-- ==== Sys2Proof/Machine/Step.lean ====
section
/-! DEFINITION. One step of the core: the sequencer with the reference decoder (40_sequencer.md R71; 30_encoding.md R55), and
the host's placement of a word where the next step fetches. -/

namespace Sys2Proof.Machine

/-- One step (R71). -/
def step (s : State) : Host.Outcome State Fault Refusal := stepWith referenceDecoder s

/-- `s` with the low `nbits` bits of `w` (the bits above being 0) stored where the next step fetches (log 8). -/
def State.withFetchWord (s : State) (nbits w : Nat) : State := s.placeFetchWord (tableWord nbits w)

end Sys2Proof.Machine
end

******************************

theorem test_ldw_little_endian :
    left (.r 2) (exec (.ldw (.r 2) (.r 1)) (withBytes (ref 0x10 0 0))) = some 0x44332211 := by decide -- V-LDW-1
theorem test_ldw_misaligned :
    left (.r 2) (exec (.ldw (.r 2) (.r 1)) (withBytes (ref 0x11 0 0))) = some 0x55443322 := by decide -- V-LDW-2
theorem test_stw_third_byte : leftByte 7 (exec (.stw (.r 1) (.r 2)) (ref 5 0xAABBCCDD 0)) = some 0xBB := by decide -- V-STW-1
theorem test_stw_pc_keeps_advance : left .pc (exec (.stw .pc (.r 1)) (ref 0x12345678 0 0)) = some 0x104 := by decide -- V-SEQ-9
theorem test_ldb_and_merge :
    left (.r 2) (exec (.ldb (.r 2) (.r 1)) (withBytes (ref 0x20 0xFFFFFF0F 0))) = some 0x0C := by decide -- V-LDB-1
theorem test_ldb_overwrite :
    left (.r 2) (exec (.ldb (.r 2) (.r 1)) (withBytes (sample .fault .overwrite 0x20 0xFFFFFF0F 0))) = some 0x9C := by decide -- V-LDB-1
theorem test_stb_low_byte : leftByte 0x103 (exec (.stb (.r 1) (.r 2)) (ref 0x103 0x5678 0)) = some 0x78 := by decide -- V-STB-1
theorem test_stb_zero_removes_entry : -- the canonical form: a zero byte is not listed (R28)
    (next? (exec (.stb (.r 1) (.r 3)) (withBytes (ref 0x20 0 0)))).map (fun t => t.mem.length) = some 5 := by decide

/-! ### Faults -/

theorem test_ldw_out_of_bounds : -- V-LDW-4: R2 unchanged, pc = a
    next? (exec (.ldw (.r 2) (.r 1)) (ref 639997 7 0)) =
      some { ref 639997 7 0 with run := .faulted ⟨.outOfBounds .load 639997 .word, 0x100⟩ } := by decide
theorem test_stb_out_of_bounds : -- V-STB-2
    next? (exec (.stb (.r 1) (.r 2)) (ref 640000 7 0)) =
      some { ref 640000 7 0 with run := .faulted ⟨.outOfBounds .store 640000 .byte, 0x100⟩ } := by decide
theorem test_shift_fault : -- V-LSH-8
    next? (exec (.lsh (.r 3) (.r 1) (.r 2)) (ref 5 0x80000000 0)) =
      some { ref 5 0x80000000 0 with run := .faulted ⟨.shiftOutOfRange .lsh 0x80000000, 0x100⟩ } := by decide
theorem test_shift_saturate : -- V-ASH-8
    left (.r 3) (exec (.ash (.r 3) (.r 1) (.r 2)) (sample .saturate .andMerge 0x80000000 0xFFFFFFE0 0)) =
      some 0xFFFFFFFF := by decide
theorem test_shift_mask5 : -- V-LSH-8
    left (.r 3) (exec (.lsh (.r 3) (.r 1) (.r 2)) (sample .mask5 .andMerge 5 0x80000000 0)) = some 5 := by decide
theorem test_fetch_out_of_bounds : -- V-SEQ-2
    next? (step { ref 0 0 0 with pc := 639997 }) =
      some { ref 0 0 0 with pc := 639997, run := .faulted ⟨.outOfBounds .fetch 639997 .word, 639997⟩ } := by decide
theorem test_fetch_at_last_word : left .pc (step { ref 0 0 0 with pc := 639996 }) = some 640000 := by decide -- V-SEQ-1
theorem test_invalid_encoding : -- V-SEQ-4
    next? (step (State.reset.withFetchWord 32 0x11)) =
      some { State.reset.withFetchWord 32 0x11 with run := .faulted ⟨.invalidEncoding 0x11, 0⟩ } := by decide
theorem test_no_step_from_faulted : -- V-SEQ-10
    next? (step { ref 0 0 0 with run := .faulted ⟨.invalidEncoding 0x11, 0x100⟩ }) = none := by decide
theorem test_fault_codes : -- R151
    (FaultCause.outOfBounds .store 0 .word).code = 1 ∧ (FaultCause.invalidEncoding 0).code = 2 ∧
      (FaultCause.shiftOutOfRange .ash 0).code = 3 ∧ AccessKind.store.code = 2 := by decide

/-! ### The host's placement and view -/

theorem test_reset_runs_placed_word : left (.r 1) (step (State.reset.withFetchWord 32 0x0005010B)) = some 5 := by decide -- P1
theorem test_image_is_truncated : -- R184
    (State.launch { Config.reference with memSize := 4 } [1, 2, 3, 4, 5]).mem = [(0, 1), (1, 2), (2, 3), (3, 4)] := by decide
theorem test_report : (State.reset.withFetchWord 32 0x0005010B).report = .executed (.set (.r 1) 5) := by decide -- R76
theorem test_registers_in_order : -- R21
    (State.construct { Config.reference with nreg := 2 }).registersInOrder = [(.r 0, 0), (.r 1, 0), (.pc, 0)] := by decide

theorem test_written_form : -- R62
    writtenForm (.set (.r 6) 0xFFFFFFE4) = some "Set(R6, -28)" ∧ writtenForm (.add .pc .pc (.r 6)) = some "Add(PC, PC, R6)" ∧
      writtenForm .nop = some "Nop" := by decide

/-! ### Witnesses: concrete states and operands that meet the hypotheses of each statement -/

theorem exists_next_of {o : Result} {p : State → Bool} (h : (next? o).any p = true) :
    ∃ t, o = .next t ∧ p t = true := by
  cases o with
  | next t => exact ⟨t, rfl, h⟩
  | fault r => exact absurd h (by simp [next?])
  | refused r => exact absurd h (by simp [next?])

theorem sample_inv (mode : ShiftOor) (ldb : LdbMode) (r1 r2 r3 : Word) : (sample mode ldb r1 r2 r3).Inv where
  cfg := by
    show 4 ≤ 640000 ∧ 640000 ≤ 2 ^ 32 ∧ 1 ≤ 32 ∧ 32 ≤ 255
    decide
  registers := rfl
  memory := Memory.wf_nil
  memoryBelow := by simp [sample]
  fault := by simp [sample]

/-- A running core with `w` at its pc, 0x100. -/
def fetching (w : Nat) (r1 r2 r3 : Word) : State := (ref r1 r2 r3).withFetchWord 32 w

******************************

Problem requirements = Here the job is to set down exactly the lines of the material above that fall between the one with "theorem test_report : (State.reset.withFetchWord" and the one with "theorem test_written_form : -- R62", inclusive, and nothing beyond them.

Final answer =
theorem test_report : (State.reset.withFetchWord 32 0x0005010B).report = .executed (.set (.r 1) 5) := by decide -- R76
theorem test_registers_in_order : -- R21
    (State.construct { Config.reference with nreg := 2 }).registersInOrder = [(.r 0, 0), (.r 1, 0), (.pc, 0)] := by decide

theorem test_written_form : -- R62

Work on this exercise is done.